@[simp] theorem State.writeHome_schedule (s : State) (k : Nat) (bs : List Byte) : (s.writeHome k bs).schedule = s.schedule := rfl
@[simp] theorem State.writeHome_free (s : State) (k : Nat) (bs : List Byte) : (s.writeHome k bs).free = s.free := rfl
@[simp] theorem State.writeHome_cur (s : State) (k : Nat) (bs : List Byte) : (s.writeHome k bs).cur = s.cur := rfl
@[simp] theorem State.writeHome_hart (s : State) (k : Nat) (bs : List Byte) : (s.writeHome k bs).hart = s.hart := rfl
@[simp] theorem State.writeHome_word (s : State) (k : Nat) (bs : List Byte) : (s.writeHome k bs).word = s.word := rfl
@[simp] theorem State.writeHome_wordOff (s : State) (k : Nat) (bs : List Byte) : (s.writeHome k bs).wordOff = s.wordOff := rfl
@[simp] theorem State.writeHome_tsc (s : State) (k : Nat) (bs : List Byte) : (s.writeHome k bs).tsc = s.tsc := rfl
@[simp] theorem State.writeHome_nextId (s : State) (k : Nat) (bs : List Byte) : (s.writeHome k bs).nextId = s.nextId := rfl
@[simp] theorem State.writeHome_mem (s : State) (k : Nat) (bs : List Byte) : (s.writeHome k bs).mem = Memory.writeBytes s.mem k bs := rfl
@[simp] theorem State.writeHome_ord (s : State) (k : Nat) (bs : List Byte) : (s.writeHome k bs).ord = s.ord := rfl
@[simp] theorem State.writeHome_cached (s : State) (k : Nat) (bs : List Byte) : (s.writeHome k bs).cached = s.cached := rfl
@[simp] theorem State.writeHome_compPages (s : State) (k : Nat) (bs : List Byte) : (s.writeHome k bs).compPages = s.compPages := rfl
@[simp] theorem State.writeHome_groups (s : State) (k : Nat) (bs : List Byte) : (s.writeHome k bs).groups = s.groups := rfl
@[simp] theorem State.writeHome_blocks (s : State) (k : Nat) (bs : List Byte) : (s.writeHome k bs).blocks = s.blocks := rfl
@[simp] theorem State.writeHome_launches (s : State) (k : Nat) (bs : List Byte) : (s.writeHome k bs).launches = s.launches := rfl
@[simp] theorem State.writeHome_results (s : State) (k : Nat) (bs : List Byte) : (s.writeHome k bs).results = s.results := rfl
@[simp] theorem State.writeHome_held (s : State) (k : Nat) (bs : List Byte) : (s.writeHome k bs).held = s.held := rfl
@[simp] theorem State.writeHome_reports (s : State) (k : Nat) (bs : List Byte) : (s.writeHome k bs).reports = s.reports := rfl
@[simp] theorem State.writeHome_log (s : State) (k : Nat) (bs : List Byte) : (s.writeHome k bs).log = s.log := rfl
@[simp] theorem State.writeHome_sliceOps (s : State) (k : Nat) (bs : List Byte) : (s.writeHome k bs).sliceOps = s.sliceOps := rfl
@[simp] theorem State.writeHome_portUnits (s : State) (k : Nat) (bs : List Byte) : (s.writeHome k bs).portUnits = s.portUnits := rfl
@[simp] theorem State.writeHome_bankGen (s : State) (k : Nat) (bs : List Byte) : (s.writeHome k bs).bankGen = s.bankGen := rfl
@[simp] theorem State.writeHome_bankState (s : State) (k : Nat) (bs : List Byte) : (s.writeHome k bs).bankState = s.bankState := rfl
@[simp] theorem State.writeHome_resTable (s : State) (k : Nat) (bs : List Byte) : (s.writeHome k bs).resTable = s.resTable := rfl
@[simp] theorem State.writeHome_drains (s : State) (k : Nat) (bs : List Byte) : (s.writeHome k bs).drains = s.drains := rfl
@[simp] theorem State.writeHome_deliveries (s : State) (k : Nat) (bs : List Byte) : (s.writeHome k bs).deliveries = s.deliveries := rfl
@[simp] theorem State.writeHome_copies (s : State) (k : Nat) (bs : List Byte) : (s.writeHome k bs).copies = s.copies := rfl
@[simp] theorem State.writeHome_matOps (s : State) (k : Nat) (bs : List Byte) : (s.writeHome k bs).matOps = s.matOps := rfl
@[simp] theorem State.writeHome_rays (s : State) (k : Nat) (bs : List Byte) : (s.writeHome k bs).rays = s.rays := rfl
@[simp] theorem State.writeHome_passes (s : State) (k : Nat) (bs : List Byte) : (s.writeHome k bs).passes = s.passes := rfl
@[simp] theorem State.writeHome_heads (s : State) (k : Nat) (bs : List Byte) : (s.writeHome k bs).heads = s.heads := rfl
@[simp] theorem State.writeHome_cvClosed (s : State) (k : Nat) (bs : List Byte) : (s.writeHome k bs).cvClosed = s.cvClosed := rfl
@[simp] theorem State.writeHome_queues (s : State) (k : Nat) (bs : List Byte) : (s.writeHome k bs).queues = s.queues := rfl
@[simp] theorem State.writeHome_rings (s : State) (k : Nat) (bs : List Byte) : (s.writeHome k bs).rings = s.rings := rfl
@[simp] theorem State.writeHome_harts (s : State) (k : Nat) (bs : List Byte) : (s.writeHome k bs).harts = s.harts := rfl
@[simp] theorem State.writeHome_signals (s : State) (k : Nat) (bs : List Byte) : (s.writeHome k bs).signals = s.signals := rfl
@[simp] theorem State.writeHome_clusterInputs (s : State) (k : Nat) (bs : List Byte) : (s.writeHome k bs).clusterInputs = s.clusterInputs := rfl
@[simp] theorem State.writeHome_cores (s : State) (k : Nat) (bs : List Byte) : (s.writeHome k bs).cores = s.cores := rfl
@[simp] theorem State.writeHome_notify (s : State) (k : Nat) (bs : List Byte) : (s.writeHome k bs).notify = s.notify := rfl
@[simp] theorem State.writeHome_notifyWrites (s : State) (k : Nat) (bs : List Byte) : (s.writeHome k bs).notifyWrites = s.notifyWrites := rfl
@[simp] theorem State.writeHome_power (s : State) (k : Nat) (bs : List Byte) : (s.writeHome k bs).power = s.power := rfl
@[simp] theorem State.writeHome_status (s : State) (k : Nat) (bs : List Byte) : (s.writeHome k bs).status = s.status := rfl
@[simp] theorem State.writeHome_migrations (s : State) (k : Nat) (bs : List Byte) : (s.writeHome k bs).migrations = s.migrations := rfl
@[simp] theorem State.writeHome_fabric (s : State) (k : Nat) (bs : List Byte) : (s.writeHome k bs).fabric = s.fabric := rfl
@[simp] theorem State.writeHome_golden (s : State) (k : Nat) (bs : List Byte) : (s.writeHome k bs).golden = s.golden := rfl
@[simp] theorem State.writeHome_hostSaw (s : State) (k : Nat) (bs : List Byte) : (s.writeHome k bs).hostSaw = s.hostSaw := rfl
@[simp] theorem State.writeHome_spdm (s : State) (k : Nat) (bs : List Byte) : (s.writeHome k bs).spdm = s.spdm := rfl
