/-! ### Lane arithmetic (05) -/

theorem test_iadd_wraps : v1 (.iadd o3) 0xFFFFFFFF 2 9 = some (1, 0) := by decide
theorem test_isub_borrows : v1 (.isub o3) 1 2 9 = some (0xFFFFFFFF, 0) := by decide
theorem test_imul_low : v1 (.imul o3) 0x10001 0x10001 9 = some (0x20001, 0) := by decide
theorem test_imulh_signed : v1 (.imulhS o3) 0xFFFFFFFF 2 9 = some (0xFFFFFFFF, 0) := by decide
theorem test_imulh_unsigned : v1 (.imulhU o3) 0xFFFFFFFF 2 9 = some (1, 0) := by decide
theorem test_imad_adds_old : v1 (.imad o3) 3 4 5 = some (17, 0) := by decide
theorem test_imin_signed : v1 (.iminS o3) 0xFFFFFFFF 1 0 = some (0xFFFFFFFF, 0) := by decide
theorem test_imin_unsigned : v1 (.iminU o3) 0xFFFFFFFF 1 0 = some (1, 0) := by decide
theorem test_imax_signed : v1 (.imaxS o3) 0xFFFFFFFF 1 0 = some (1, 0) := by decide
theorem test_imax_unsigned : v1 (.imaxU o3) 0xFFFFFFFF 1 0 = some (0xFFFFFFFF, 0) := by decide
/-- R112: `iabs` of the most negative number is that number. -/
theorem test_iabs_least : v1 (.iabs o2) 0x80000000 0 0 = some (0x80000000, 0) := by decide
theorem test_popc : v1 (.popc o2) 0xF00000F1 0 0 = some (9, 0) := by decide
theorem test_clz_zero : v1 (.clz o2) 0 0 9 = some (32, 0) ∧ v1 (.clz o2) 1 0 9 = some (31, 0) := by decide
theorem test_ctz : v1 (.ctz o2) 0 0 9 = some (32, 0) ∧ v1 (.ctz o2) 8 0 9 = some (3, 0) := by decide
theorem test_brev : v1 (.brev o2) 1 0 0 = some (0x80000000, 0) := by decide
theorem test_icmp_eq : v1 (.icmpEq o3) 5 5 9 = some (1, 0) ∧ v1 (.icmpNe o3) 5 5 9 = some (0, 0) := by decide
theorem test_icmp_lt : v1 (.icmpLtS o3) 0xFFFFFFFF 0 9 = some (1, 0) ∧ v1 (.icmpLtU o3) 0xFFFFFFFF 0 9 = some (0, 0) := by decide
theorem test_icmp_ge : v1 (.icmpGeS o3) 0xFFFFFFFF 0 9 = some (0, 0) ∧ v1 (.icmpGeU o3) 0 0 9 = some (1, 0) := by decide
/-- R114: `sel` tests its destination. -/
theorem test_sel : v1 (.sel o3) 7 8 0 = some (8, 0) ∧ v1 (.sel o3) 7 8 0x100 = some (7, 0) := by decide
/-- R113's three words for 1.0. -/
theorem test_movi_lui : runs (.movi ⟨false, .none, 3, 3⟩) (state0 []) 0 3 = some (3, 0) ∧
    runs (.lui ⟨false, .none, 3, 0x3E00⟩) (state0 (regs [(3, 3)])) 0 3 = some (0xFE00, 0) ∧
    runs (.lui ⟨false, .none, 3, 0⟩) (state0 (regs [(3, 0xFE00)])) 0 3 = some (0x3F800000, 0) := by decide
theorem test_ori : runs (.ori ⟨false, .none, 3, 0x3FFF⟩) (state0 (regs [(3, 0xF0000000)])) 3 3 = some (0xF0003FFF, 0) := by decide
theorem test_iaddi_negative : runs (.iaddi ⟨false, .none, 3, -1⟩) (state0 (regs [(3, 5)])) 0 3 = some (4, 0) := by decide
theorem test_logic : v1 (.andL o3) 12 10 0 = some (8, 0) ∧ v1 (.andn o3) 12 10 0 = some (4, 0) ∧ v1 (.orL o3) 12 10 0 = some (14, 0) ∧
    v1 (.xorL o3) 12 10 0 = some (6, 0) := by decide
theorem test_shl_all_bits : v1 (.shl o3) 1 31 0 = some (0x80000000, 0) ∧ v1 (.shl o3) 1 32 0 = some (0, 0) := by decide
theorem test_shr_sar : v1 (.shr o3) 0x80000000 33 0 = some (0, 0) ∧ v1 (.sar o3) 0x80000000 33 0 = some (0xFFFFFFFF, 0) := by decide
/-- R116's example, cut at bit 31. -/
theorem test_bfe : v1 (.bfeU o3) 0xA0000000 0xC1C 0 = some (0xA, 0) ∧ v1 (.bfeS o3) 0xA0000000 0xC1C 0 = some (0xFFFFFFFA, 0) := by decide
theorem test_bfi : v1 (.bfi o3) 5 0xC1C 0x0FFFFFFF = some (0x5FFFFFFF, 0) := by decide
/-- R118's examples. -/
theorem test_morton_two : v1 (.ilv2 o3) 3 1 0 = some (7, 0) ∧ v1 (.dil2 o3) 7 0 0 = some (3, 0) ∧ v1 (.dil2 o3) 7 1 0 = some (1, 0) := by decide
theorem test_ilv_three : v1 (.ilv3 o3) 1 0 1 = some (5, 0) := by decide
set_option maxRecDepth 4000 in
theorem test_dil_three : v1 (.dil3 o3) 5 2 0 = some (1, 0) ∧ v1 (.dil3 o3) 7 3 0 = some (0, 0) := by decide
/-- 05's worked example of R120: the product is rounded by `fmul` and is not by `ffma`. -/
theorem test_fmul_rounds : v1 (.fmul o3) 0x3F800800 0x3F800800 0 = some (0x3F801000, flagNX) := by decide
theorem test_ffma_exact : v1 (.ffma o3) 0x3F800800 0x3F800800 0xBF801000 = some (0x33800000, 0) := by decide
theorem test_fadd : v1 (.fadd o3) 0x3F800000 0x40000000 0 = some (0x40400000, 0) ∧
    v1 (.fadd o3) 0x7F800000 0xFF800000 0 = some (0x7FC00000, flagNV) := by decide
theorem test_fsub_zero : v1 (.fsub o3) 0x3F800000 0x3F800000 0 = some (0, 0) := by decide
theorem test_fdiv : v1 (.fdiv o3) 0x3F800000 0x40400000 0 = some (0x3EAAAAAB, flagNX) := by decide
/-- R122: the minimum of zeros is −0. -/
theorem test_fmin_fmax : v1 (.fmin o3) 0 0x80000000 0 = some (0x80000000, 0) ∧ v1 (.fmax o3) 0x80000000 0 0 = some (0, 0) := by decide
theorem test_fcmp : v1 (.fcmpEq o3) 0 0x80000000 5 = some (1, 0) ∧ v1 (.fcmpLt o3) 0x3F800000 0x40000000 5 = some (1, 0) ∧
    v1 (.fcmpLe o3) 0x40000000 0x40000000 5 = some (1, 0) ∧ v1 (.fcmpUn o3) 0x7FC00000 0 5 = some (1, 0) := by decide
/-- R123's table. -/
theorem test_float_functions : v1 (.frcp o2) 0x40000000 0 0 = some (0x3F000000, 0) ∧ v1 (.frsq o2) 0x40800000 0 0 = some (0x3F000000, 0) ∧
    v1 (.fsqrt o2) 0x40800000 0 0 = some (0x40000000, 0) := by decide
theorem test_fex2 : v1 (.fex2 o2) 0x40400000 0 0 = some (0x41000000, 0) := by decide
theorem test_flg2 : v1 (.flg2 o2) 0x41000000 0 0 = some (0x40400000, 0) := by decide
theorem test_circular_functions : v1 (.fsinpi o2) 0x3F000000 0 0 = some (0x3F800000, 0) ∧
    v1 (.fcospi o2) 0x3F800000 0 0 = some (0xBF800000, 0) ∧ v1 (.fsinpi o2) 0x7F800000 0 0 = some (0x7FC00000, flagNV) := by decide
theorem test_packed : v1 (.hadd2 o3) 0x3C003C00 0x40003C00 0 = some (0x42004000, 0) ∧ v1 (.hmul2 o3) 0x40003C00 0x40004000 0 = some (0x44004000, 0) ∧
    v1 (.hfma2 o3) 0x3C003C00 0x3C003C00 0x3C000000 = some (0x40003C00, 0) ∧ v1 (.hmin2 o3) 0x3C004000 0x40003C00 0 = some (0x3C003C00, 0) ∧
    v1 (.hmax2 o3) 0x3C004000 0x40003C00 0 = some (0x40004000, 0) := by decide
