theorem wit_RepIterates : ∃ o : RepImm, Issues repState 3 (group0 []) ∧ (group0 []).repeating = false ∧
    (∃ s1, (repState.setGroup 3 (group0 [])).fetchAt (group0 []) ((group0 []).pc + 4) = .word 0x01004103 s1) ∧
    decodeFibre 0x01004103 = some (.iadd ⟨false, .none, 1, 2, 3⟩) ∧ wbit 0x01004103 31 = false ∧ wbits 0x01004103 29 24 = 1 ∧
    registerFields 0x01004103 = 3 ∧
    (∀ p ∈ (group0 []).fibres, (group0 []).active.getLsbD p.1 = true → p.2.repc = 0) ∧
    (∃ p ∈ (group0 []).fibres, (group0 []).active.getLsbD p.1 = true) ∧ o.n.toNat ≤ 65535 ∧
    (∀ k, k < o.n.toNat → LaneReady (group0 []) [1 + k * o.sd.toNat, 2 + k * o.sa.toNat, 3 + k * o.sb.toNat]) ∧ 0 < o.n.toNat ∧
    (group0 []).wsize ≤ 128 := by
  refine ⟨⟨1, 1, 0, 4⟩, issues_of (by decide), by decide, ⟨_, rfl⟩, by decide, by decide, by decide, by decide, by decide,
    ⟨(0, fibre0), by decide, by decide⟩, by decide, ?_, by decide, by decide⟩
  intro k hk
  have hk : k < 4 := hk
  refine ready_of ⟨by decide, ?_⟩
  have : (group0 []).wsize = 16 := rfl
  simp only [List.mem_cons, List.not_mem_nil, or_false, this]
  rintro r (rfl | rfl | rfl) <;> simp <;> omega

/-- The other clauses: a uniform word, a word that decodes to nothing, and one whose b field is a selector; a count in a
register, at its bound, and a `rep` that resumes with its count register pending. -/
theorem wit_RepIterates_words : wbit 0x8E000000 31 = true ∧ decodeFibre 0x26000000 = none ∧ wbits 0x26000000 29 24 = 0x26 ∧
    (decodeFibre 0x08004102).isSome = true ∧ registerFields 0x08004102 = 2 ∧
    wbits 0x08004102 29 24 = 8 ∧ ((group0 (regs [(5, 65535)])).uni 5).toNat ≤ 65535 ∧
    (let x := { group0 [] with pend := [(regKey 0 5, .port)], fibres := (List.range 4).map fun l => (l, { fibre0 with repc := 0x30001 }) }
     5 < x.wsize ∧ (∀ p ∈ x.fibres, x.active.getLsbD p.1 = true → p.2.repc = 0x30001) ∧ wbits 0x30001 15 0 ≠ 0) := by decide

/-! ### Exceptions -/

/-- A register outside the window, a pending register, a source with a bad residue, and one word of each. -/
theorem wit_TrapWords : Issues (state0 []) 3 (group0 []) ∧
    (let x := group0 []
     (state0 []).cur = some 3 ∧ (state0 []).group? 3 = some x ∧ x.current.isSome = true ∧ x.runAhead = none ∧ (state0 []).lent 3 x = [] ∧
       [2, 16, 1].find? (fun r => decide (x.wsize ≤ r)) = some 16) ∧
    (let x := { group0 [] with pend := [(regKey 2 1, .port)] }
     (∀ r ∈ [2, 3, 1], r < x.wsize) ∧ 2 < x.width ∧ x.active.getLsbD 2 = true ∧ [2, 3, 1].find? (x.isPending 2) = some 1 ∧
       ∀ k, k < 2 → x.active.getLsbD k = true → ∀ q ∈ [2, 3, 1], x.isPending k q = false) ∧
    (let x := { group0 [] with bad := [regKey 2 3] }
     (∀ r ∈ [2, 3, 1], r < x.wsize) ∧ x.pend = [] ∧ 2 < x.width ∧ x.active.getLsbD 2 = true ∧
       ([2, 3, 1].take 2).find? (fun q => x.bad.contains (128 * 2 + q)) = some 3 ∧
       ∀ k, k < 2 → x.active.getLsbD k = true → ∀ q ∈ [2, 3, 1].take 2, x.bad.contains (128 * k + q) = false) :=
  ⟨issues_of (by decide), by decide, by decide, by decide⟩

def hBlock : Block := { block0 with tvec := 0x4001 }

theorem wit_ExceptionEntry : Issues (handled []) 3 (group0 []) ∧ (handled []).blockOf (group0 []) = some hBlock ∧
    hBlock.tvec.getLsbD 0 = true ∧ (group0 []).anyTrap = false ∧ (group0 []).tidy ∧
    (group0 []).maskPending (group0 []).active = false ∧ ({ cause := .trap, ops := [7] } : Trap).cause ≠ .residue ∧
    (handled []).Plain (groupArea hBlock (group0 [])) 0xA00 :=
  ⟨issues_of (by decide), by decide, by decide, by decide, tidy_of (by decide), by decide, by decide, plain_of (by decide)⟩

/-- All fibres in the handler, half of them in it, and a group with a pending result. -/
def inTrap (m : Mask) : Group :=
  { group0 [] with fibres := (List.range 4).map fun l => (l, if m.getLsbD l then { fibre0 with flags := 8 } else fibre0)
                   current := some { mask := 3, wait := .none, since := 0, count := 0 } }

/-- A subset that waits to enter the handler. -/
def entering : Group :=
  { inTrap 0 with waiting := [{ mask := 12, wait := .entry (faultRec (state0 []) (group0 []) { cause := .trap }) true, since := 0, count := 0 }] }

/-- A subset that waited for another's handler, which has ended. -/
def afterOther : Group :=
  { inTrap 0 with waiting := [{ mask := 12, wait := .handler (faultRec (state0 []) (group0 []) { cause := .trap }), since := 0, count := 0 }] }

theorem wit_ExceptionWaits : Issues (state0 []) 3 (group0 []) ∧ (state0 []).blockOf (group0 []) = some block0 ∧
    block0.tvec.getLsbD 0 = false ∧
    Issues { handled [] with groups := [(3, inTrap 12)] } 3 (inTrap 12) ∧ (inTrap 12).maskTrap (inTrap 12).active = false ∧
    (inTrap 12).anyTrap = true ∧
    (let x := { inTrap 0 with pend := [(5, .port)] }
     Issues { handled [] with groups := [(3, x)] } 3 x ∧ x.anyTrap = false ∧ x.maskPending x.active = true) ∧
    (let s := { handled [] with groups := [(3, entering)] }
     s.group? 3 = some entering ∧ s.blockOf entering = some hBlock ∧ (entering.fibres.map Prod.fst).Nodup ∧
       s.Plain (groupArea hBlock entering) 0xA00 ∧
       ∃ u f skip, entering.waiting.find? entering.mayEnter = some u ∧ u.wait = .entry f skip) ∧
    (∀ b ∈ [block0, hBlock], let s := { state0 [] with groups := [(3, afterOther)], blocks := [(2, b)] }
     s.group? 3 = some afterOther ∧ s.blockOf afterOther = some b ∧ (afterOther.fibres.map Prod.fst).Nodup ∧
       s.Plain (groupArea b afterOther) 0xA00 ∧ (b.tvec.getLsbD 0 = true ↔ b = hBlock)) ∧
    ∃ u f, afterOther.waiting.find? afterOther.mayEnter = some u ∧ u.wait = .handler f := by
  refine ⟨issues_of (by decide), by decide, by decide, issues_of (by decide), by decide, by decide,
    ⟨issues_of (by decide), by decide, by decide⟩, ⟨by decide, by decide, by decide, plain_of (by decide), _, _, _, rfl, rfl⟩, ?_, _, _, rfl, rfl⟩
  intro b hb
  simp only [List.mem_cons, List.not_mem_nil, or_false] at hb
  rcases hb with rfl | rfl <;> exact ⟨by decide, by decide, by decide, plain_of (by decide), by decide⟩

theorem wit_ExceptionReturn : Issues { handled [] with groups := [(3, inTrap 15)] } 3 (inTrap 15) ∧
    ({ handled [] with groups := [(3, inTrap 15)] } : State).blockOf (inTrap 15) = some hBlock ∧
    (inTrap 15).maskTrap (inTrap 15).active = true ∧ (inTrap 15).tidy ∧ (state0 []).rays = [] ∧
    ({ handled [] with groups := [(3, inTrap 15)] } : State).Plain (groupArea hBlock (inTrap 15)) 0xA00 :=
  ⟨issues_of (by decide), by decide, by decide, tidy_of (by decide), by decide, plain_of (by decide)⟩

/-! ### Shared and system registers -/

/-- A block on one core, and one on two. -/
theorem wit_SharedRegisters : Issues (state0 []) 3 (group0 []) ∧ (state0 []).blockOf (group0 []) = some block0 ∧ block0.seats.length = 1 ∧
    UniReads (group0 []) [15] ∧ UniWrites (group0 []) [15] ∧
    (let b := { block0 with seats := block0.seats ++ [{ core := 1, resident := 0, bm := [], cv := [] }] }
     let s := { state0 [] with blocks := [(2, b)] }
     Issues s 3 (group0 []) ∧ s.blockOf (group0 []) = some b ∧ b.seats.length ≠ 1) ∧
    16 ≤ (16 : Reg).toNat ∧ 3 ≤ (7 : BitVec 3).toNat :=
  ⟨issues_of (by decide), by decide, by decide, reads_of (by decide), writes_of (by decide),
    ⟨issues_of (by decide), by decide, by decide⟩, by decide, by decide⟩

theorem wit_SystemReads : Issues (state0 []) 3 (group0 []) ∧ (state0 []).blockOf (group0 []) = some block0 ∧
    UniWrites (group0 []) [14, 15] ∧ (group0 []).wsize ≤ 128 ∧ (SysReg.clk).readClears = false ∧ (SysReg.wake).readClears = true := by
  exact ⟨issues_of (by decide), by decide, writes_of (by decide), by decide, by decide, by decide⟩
========================================
* **Required work**
Of the entries listed above, reproduce only the lines starting at the line containing "0 with pend" and ending at the line containing "block0 with seats". Include both, exactly as they stand.

* **Solution**
    (let x := { inTrap 0 with pend := [(5, .port)] }
     Issues { handled [] with groups := [(3, x)] } 3 x ∧ x.anyTrap = false ∧ x.maskPending x.active = true) ∧
    (let s := { handled [] with groups := [(3, entering)] }
     s.group? 3 = some entering ∧ s.blockOf entering = some hBlock ∧ (entering.fibres.map Prod.fst).Nodup ∧
       s.Plain (groupArea hBlock entering) 0xA00 ∧
       ∃ u f skip, entering.waiting.find? entering.mayEnter = some u ∧ u.wait = .entry f skip) ∧
    (∀ b ∈ [block0, hBlock], let s := { state0 [] with groups := [(3, afterOther)], blocks := [(2, b)] }
     s.group? 3 = some afterOther ∧ s.blockOf afterOther = some b ∧ (afterOther.fibres.map Prod.fst).Nodup ∧
       s.Plain (groupArea b afterOther) 0xA00 ∧ (b.tvec.getLsbD 0 = true ↔ b = hBlock)) ∧
    ∃ u f, afterOther.waiting.find? afterOther.mayEnter = some u ∧ u.wait = .handler f := by
  refine ⟨issues_of (by decide), by decide, by decide, issues_of (by decide), by decide, by decide,
    ⟨issues_of (by decide), by decide, by decide⟩, ⟨by decide, by decide, by decide, plain_of (by decide), _, _, _, rfl, rfl⟩, ?_, _, _, rfl, rfl⟩
  intro b hb
  simp only [List.mem_cons, List.not_mem_nil, or_false] at hb
  rcases hb with rfl | rfl <;> exact ⟨by decide, by decide, by decide, plain_of (by decide), by decide⟩

theorem wit_ExceptionReturn : Issues { handled [] with groups := [(3, inTrap 15)] } 3 (inTrap 15) ∧
    ({ handled [] with groups := [(3, inTrap 15)] } : State).blockOf (inTrap 15) = some hBlock ∧
    (inTrap 15).maskTrap (inTrap 15).active = true ∧ (inTrap 15).tidy ∧ (state0 []).rays = [] ∧
    ({ handled [] with groups := [(3, inTrap 15)] } : State).Plain (groupArea hBlock (inTrap 15)) 0xA00 :=
  ⟨issues_of (by decide), by decide, by decide, tidy_of (by decide), by decide, plain_of (by decide)⟩

/-! ### Shared and system registers -/

/-- A block on one core, and one on two. -/
theorem wit_SharedRegisters : Issues (state0 []) 3 (group0 []) ∧ (state0 []).blockOf (group0 []) = some block0 ∧ block0.seats.length = 1 ∧
    UniReads (group0 []) [15] ∧ UniWrites (group0 []) [15] ∧
    (let b := { block0 with seats := block0.seats ++ [{ core := 1, resident := 0, bm := [], cv := [] }] }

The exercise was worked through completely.